(AIM OF THE TASK) For this exercise, return the line containing "lens : List Nat" and every line after it through the end of the records below, without alteration.

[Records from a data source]
Start of Block
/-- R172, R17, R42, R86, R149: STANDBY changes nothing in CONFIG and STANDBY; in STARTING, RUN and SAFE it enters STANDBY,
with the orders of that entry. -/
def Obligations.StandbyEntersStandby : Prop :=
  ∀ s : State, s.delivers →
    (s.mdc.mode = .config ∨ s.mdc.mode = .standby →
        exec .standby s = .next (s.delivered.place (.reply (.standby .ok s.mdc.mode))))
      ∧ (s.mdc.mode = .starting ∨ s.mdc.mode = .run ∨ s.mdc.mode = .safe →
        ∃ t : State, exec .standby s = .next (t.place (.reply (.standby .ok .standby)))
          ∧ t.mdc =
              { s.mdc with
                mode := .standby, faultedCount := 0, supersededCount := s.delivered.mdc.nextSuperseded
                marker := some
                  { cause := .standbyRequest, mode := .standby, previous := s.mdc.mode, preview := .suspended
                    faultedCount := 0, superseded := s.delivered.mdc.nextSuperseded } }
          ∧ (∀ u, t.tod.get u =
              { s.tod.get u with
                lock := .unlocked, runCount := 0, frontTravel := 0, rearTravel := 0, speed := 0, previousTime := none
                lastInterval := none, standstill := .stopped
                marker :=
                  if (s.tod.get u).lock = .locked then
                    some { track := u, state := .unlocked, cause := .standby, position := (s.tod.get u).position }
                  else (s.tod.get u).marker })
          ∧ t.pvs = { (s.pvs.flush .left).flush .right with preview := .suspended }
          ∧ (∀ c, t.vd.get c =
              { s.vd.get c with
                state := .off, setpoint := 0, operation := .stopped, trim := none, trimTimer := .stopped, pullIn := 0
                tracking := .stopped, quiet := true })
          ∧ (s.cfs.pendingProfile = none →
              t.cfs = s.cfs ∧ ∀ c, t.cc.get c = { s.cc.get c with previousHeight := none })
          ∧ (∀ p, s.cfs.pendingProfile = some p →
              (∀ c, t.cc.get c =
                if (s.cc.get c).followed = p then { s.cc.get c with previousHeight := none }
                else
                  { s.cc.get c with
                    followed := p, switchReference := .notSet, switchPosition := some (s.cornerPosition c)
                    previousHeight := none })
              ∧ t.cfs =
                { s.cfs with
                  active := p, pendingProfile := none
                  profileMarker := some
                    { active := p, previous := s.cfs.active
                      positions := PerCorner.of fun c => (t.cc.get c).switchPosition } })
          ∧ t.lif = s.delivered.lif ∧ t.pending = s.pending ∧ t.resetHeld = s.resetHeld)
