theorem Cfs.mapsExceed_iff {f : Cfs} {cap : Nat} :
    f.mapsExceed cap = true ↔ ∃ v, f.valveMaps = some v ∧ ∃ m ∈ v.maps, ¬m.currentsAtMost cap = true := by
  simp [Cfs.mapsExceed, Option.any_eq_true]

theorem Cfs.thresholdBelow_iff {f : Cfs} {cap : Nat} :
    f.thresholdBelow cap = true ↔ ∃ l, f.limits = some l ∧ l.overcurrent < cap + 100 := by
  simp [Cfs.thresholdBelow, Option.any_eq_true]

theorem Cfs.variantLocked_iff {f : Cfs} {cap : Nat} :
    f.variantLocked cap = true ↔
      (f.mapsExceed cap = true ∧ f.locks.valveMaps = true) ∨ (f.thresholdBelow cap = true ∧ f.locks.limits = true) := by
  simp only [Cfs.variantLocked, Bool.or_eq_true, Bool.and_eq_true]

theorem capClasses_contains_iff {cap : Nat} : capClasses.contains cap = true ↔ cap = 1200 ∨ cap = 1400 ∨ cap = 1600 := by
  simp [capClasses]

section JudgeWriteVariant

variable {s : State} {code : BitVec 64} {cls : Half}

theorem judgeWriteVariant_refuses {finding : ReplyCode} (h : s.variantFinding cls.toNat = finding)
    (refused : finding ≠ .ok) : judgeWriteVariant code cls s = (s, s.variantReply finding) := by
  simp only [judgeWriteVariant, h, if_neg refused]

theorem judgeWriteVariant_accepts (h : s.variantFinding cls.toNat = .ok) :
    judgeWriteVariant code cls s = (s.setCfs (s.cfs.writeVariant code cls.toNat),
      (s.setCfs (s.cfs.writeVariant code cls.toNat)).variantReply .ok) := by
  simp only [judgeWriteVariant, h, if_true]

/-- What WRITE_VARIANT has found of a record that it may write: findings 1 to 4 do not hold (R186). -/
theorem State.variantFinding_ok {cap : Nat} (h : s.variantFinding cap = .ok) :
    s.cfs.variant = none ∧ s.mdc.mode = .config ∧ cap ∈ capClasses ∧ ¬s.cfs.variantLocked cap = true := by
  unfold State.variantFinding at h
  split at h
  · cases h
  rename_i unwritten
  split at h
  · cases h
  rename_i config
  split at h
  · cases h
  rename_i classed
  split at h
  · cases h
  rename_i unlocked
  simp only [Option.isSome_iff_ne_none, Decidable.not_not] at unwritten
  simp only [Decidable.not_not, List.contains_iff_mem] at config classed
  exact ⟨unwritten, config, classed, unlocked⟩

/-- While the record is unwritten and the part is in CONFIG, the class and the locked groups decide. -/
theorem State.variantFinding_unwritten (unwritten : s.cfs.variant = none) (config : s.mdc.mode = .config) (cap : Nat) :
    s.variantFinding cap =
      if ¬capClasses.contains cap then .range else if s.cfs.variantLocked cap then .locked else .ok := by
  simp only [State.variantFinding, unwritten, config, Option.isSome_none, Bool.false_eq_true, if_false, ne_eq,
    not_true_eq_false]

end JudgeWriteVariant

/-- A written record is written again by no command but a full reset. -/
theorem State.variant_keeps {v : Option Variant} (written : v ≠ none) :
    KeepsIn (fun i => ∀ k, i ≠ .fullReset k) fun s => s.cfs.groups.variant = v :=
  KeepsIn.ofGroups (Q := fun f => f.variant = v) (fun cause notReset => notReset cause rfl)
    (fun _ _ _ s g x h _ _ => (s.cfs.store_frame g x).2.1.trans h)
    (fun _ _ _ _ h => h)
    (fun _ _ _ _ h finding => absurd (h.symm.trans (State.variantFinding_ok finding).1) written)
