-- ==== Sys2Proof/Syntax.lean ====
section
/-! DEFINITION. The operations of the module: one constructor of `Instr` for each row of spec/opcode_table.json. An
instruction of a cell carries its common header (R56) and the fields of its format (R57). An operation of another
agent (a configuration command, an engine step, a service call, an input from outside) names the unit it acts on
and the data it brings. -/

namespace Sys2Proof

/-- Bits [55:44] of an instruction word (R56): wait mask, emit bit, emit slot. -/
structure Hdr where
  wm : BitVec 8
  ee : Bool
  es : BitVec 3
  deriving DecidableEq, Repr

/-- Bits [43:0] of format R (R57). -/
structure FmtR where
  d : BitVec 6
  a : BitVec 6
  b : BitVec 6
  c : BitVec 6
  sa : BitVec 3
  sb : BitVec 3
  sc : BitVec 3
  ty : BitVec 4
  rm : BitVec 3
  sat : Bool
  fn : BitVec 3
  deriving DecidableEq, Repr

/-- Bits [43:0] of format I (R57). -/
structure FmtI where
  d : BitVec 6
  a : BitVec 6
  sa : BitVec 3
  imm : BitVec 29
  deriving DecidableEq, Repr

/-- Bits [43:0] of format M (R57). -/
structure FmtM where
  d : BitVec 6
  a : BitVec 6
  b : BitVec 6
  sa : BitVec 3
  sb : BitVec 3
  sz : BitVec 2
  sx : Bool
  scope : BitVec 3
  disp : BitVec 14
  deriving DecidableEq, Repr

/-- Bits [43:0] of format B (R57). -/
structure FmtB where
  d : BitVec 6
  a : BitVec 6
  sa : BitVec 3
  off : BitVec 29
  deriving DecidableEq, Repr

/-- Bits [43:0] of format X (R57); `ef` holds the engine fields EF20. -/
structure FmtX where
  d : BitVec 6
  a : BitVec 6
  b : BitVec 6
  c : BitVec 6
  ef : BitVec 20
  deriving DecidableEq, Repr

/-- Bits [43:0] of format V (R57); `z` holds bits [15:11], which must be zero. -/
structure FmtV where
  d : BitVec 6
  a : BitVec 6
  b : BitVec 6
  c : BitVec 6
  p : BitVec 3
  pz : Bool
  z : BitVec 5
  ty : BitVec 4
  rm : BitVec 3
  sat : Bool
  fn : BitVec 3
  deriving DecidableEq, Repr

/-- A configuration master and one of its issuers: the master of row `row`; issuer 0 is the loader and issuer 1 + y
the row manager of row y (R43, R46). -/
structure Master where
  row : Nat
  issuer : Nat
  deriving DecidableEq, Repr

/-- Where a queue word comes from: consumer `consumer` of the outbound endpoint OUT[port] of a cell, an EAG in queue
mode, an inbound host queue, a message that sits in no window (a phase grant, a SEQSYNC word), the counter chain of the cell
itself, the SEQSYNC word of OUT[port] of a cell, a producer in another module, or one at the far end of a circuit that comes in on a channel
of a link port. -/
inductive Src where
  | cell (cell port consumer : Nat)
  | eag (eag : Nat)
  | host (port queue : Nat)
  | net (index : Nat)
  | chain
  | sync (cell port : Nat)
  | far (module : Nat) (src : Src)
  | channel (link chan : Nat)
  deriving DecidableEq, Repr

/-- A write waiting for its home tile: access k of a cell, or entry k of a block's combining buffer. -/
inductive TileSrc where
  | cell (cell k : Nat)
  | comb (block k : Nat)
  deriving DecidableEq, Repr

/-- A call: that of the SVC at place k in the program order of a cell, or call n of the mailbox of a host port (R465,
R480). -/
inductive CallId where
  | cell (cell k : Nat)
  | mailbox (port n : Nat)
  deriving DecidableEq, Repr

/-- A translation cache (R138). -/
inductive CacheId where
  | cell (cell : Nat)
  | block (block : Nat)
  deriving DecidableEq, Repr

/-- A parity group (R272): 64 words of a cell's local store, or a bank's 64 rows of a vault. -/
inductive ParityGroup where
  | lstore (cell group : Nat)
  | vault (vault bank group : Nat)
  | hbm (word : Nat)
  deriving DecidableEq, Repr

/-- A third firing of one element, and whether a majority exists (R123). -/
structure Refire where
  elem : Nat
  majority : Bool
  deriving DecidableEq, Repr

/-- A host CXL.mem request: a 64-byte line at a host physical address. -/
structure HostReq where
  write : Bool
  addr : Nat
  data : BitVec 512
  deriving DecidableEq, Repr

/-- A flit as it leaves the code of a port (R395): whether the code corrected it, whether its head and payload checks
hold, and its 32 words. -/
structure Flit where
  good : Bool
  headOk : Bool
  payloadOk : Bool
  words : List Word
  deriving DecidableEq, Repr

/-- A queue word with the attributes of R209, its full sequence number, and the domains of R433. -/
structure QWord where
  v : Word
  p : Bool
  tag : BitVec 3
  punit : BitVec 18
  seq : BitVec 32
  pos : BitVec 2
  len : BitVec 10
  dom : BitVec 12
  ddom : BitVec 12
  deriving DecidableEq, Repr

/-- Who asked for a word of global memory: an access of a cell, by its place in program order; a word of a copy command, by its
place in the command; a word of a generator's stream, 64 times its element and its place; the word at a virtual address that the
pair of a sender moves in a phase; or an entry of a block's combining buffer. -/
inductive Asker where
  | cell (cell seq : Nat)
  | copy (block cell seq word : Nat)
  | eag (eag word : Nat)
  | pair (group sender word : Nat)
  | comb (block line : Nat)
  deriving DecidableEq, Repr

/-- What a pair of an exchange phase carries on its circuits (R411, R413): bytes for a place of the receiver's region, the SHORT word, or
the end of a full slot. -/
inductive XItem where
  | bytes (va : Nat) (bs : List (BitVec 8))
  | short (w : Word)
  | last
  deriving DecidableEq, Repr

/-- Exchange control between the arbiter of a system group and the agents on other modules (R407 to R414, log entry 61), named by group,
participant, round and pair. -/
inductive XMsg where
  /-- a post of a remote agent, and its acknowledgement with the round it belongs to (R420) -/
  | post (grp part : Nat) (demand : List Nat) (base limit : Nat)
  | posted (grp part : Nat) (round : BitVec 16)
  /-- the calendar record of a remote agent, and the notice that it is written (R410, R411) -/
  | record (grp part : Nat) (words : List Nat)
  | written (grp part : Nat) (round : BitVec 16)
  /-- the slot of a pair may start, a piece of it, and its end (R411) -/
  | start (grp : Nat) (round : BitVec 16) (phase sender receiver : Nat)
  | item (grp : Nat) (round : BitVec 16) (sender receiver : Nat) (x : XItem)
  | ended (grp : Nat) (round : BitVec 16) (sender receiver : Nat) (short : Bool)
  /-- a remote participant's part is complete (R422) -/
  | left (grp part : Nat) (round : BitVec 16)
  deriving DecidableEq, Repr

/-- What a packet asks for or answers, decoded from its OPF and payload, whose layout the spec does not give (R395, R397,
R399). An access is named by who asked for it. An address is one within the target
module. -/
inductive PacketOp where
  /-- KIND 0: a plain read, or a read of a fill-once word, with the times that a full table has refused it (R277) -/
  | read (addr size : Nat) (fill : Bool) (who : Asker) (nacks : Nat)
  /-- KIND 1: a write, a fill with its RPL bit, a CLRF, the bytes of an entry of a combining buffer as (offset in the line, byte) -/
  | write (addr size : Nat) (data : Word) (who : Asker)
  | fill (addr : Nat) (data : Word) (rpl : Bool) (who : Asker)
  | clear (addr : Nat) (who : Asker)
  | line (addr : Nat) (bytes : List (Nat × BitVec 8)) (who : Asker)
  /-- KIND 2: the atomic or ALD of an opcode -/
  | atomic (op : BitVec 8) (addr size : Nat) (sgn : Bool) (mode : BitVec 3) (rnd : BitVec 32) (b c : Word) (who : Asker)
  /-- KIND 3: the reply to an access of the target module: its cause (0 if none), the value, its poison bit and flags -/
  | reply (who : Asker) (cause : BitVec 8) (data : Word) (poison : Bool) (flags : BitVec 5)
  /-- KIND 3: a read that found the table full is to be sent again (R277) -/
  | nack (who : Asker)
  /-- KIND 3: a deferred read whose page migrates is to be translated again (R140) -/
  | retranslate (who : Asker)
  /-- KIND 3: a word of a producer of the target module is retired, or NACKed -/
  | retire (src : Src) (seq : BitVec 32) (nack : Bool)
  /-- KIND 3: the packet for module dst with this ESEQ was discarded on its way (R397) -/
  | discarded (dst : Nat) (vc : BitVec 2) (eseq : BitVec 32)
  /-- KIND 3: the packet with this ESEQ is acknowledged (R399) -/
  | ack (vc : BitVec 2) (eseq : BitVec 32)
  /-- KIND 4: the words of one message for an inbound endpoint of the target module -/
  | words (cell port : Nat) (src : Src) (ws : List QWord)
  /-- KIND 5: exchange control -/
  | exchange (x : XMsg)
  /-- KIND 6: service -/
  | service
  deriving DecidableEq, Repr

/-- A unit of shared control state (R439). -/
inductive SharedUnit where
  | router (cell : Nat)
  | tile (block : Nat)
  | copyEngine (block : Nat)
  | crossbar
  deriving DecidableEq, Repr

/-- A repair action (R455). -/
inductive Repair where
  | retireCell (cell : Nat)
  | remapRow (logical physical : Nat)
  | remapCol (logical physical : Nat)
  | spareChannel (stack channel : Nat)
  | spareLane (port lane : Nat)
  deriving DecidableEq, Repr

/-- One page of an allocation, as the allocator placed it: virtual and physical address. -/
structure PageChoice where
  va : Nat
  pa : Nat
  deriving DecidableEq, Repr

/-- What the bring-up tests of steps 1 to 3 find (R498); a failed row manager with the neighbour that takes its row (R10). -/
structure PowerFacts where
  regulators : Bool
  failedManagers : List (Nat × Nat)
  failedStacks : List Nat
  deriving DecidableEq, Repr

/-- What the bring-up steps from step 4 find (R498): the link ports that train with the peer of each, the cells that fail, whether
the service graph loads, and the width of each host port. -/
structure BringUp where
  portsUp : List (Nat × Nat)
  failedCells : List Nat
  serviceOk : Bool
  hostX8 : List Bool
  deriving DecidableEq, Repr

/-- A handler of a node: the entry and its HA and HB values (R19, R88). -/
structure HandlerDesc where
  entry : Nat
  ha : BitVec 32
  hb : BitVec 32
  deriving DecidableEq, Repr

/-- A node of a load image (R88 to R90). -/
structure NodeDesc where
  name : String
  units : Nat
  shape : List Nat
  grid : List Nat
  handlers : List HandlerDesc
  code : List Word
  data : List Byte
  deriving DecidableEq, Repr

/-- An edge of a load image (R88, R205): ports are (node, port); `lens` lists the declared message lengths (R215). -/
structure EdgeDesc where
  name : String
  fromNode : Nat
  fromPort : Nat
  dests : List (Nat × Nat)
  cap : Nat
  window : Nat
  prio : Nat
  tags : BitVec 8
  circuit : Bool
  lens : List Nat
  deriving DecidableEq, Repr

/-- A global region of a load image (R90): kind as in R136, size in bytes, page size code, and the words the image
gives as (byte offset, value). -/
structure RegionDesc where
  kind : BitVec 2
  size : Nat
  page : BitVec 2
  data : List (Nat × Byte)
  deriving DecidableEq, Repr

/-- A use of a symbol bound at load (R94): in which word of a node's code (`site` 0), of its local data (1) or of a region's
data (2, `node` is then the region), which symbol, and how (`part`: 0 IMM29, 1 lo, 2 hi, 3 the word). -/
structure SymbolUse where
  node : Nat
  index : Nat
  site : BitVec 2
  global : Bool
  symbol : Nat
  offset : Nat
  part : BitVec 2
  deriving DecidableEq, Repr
End of Block
(COMPLETED EXERCISE)
  lens : List Nat
  deriving DecidableEq, Repr

/-- A global region of a load image (R90): kind as in R136, size in bytes, page size code, and the words the image
gives as (byte offset, value). -/
structure RegionDesc where
  kind : BitVec 2
  size : Nat
  page : BitVec 2
  data : List (Nat × Byte)
  deriving DecidableEq, Repr

/-- A use of a symbol bound at load (R94): in which word of a node's code (`site` 0), of its local data (1) or of a region's
data (2, `node` is then the region), which symbol, and how (`part`: 0 IMM29, 1 lo, 2 hi, 3 the word). -/
structure SymbolUse where
  node : Nat
  index : Nat
  site : BitVec 2
  global : Bool
  symbol : Nat
  offset : Nat
  part : BitVec 2
  deriving DecidableEq, Repr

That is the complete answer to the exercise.